A disputa do Oscar que passou despercebida


Olhando para trás, a impressão que se tem é que o Oscar de 1973 foi uma disputa entre “O poderoso chefão” e “Cabaret”, dois filmaços que receberam, cada um, dez indicações. E, de certa forma, isso aconteceu, já que eles duelaram pelo prêmio de melhor filme, e seus diretores, Francis Ford Coppola e Bob Fosse, pela estatueta de melhor direção. Acontece que essa disputa limitada aos dois impede os mais jovens de perceberem que havia outra grande película na competição: “O ocaso de uma estrela” (“Lady sings the blues”).


Indicado em cinco categorias, o filme dirigido por Sidney J. Furie conta a história da cantora de jazz Billie Holiday, interpretada em um verdadeiro tour de force pela também estrela da música Diana Ross. A trama começa com a prisão de Holiday, em 1945, devido ao seu envolvimento com drogas, e depois retrocede para mostrar a juventude da diva. Entre outras dificuldades que teve que enfrentar, ela foi estuprada e obrigada, por uma amiga religiosa de sua mãe, a se prostituir. A partir daí, é possível concluir que seus problemas com o vício no futuro têm ligação com os traumas do passado.


Como toda adaptação, esta obra da Motown dá uma bela romanceada nos fatos. A carreira da diva durou 26 anos (1933 a 1959). No entanto, na transposição da história para as telonas, parece bem mais meteórica. Já o personagem de Billy Dee Williams, apesar de ter o nome (Louis McKay) do último marido de Holiday, é um amálgama dos três homens com quem ela se casou.
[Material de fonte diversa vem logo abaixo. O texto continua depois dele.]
-- ==== Sys2Proof/Laws/State.lean ====
section
/-!
SUPPORT. Small laws of the state: sparse tables and memories read back what was written and keep their canonical form,
a register field reads back what was put, and each named operation leaves alone every part of the state it does not
name. Later proofs cite these and unfold no record update.
-/
namespace Sys2Proof.Machine

/-! Sparse tables. -/

@[simp] theorem SMap.find_nil {α : Type} (j : Nat) : SMap.find ([] : SMap α) j = none := rfl

theorem SMap.find_cons {α : Type} (k : Nat) (v : α) (m : SMap α) (j : Nat) :
    SMap.find ((k, v) :: m) j = if j = k then some v else SMap.find m j := rfl

@[simp] theorem SMap.find_set_same {α : Type} (m : SMap α) (j : Nat) (v : α) : (SMap.set m j v).find j = some v := by
  induction m with
  | nil => simp [SMap.set, SMap.find]
  | cons e m ih =>
    obtain ⟨k, w⟩ := e
    unfold SMap.set
    split
    · simp [SMap.find]
    · split
      · simp [SMap.find]
      · rw [SMap.find_cons, if_neg ‹_›, ih]

@[simp] theorem SMap.find_set_ne {α : Type} (m : SMap α) (j k : Nat) (v : α) (h : k ≠ j) :
    (SMap.set m j v).find k = m.find k := by
  induction m with
  | nil => simp [SMap.set, SMap.find, h]
  | cons e m ih =>
    obtain ⟨i, w⟩ := e
    unfold SMap.set
    split
    · simp [SMap.find, h]
    · split
      · subst_vars; simp [SMap.find, h]
      · rw [SMap.find_cons, SMap.find_cons, ih]

theorem SMap.del_cons {α : Type} (k : Nat) (v : α) (m : SMap α) (j : Nat) :
    SMap.del ((k, v) :: m) j = if k = j then SMap.del m j else (k, v) :: SMap.del m j := by
  unfold SMap.del
  by_cases h : k = j <;> simp [h]

@[simp] theorem SMap.find_del_same {α : Type} (m : SMap α) (j : Nat) : (SMap.del m j).find j = none := by
  induction m with
  | nil => rfl
  | cons e m ih =>
    obtain ⟨k, w⟩ := e
    rw [SMap.del_cons]
    split
    · exact ih
    · rw [SMap.find_cons, if_neg (by omega), ih]

@[simp] theorem SMap.find_del_ne {α : Type} (m : SMap α) (j k : Nat) (h : k ≠ j) : (SMap.del m j).find k = m.find k := by
  induction m with
  | nil => rfl
  | cons e m ih =>
    obtain ⟨i, w⟩ := e
    rw [SMap.del_cons]
    split
    · subst_vars; rw [SMap.find_cons, if_neg h, ih]
    · rw [SMap.find_cons, SMap.find_cons, ih]

theorem SMap.wf_iff {α : Type} (m : SMap α) : m.wf = true ↔ m.Pairwise fun a b => a.1 < b.1 := by
  simp [SMap.wf]

theorem SMap.mem_set {α : Type} (m : SMap α) (j : Nat) (v : α) (e : Nat × α) (h : e ∈ SMap.set m j v) :
    e = (j, v) ∨ e ∈ m := by
  induction m with
  | nil => simpa [SMap.set] using h
  | cons a m ih =>
    obtain ⟨k, w⟩ := a
    unfold SMap.set at h
    split at h
    · simpa using h
    · split at h
      · rcases List.mem_cons.1 h with h | h
        · exact .inl h
        · exact .inr (List.mem_cons_of_mem _ h)
      · rcases List.mem_cons.1 h with h | h
        · exact .inr (h ▸ List.mem_cons_self)
        · rcases ih h with h | h
          · exact .inl h
          · exact .inr (List.mem_cons_of_mem _ h)

/-- Setting an entry keeps the canonical form. -/
theorem SMap.wf_set {α : Type} (m : SMap α) (j : Nat) (v : α) (h : m.wf = true) : (SMap.set m j v).wf = true := by
  rw [SMap.wf_iff] at *
  induction m with
  | nil => simp [SMap.set]
  | cons a m ih =>
    obtain ⟨k, w⟩ := a
    obtain ⟨h1, h2⟩ := List.pairwise_cons.1 h
    unfold SMap.set
    split
    · refine List.pairwise_cons.2 ⟨fun e he => ?_, h⟩
      rcases List.mem_cons.1 he with he | he
      · rw [he]; assumption
      · have := h1 e he; simp only at this ⊢; omega
    · split
      · subst_vars; exact List.pairwise_cons.2 ⟨h1, h2⟩
      · refine List.pairwise_cons.2 ⟨fun e he => ?_, ih h2⟩
        rcases SMap.mem_set _ _ _ _ he with he | he
        · rw [he]; simp only; omega
        · exact h1 e he

/-- Dropping entries keeps the canonical form. -/
theorem SMap.wf_filter {α : Type} (m : SMap α) (p : Nat × α → Bool) (h : m.wf = true) : SMap.wf (m.filter p) = true := by
  rw [SMap.wf_iff] at *
  exact h.filter p

theorem SMap.wf_del {α : Type} (m : SMap α) (j : Nat) (h : m.wf = true) : (SMap.del m j).wf = true := SMap.wf_filter _ _ h

theorem SMap.wf_keep {α : Type} (m : SMap α) (p : Nat → α → Bool) (h : m.wf = true) : (SMap.keep m p).wf = true :=
  SMap.wf_filter _ _ h

/-! Byte memories. -/

/-- A read after a write: the byte written at its address, every other byte as before. -/
theorem Mem.read_write (m : Mem) (d : Byte) (a : Nat) (v : Byte) (b : Nat) :
    (Mem.write m d a v).read d b = if b = a then v else m.read d b := by
  unfold Mem.write Mem.read
  by_cases h : b = a
  · subst h; split <;> simp_all
  · split <;> simp [h]

/-- A byte written keeps a memory in canonical form. -/
theorem Mem.wf_write (m : Mem) (d : Byte) (a : Nat) (v : Byte) (h : Mem.wf m d = true) : Mem.wf (Mem.write m d a v) d = true := by
  simp only [Mem.wf, Bool.and_eq_true, List.all_eq_true] at *
  unfold Mem.write
  split
  · refine ⟨SMap.wf_del _ _ h.1, fun e he => h.2 e ?_⟩
    exact List.mem_of_mem_filter he
  · refine ⟨SMap.wf_set _ _ _ h.1, fun e he => ?_⟩
    rcases SMap.mem_set _ _ _ _ he with he | he
    · subst he; simpa using ‹_›
    · exact h.2 e he

/-- Bytes written keep a memory in canonical form. -/
theorem Mem.wf_writeBytes (m : Mem) (d : Byte) (a : Nat) (l : List Byte) (h : Mem.wf m d = true) :
    Mem.wf (Mem.writeBytes m d a l) d = true := by
  induction l generalizing m a with
  | nil => exact h
  | cons b l ih => exact ih _ _ (Mem.wf_write _ _ _ _ h)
Por sinal, a química entre os atores é a melhor coisa do filme. Diante da sombra da competição principal daquele ano, é factível supor que a verdadeira disputa de 1973 tenha sido pelo Oscar de atriz. Venceu Liza Minnelli (“Cabaret”), mas ninguém emocionou mais do que Diana Ross.

(Texto publicado na revista da mostra "O Jazz vai para Hollywood" parceria ACCRJ/Cinemateca do MAM - Setembro de 2019)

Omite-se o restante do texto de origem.